Ground Lamb Burgers are blended with lemon zest and spices then topped with a lemony mint yogurt sauce, pickled onions and feta cheese. The perfect juicy burger on the grill.
In a large mixing bowl, break apart the 1 pound ground lamb pieces as you place them into the bowl. Sprinkle the grated 1 clove garlic, ½ teaspoon lemon zest, ¼ teaspoon ground thyme, 1 teaspoon dried oregano½ teaspoon smoked paprika and 1/2 teaspoon ground black pepper over the meat. Toss to combine being careful to not overwork the mix.
Divide the meat mixture into 4 sections and form into patties. Create a well in the center of each and place onto parchment or wax paper. Chill for 1 hour or place in the freezer for 15 minutes to let them congeal.
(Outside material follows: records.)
-- ==== Sys2Proof/WellFormed.lean ====
section
/-! DEFINITION. Which 32-bit words are legal commands, read from the mask and match pairs of R71 and from R72 of
`30_encoding.md`, without the decoder. A term of `Instr` itself can hold nothing illegal: its one operand, `fid`,
is a 16-bit value of which R72 makes every value legal. -/

namespace Sys2Proof

/-- The opcode field of a command word, bits 7:0 (R70). -/
def opField (w : Word) : BitVec 8 := w.extractLsb' 0 8

/-- The reserved field of a command word, bits 15:8 (R70). -/
def rsvField (w : Word) : BitVec 8 := w.extractLsb' 8 8

/-- The `fid` field of a command word, bits 31:16 (R70). -/
def fidField (w : Word) : BitVec 16 := w.extractLsb' 16 16

/-- `op` is one of 0x01 to 0x0D (R72). -/
def opLegal (w : Word) : Bool := 0x01 ≤ (opField w).toNat && (opField w).toNat ≤ 0x0D

/-- `op` is LOOKUP, GET or SET, the commands that take a `fid` (R71). -/
def takesFid (w : Word) : Bool := 0x05 ≤ (opField w).toNat && (opField w).toNat ≤ 0x07

/-- A command word is legal: its opcode is, `rsv` is 0, and `fid` is 0 unless the command takes one (R72). -/
def legalWord (w : Word) : Bool :=
  opLegal w && rsvField w == 0 && (takesFid w || fidField w == 0)

end Sys2Proof
end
Heat grill to medium. Coat grates with a neutral oil.
Grill on each side for 4-5 minutes or until internal temperature reaches 135°F.
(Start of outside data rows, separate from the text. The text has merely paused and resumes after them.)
-- ==== Sys2Proof/Machine/CipherCommands.lean ====
section
/-! DEFINITION. The cipher commands: ENCRYPT, DECRYPT on the payload, TENCRYPT, TDECRYPT on the tail (R141 to R144
of `43_cipher.md`; regions: R130, R58). -/

namespace Sys2Proof.Machine

/-- The region `REC[a..b)` shuffled by the record's own personality value (R132, R134). -/
def shuffledRegion (s : State) (a b : Nat) : List Byte :=
  popSeq (shiftOf (personality s)) (memRead s a (b - a))

/-- The region `REC[a..b)` padded, exclusive-ored with the stream of a seed, then unshuffled (R142, R144). -/
def decipheredRegion (s : State) (seed : BitVec 32) (a b : Nat) : List Byte :=
  unshuffle (shiftOf (personality s)) (lcgXor seed (pad4 (memRead s a (b - a))))

/-- A region replaced by what a cipher command makes of it, or `OutOfRange` where the record would outgrow `REC`
(R140): `before` is the state with the command's other writes done. -/
def replaceRegion (s before : State) (a b : Nat) (new : List Byte) : Except ErrCode State :=
  if fitsRec s a b new.length then .ok (splice before a b new) else .error .outOfRange

/-- ENCRYPT: the payload is shuffled, summed and exclusive-ored with the stream its sum seeds; bytes 4 and 5 of the
header become 0, bytes 6 and 7 and `CKSUM` the sum (R141). -/
def execEncrypt (s : State) : Result :=
  performBound .encrypt
    (fun h =>
      let sh := shuffledRegion s 8 h.payEnd
      let ck := sum16 sh
      let head := { memWrite (memWrite s 4 (zeros 2)) 6 (leBytes 2 ck.toNat) with cksum := ck }
      replaceRegion s head 8 h.payEnd (lcgXor (ck.setWidth 32) sh))
    s

/-- DECRYPT: the payload is exclusive-ored with the stream the stored checksum seeds, then unshuffled; the header is
not written (R142). -/
def execDecrypt (s : State) : Result :=
  performBound .decrypt
    (fun h => replaceRegion s s 8 h.payEnd (decipheredRegion s ((storedChecksum s).setWidth 32) 8 h.payEnd))
    s

/-- TENCRYPT: the tail is shuffled, summed into `CKSUM` and exclusive-ored with the stream the personality value
seeds (R143). -/
def execTencrypt (s : State) : Result :=
  performBound .tencrypt
    (fun h =>
      let sh := shuffledRegion s h.payEnd h.tailEnd
      replaceRegion s { s with cksum := sum16 sh } h.payEnd h.tailEnd (lcgXor (personality s) sh))
    s

/-- TDECRYPT: the inverse of TENCRYPT on the tail (R144). -/
def execTdecrypt (s : State) : Result :=
  performBound .tdecrypt
    (fun h => replaceRegion s s h.payEnd h.tailEnd (decipheredRegion s (personality s) h.payEnd h.tailEnd))
    s

end Sys2Proof.Machine
end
Remove the patties and allow to rest for at least 5 minutes before assembling the burger.
Mint Lemon Yogurt Sauce:
While the patties are chilling, whisk together the ½ cup plain Greek yogurt, minced 1 teaspoon mint, ½ teaspoon lemon zest and ¼ teaspoon coarse Kosher salt in a bowl. After mixing, place in the fridge to chill until ready to assemble. This can be made up to 24 hours in advance.
Assembly:
Decide what delicious toppings you want on your burger, assemble and enjoy!
Notes
You can use minced garlic, but make sure it is very finely minced so the burgers hold together. Make sure you use Greek yogurt. Regular yogurt isn’t strained as long and therefore is much thinner and will just slide right off your delicious burger.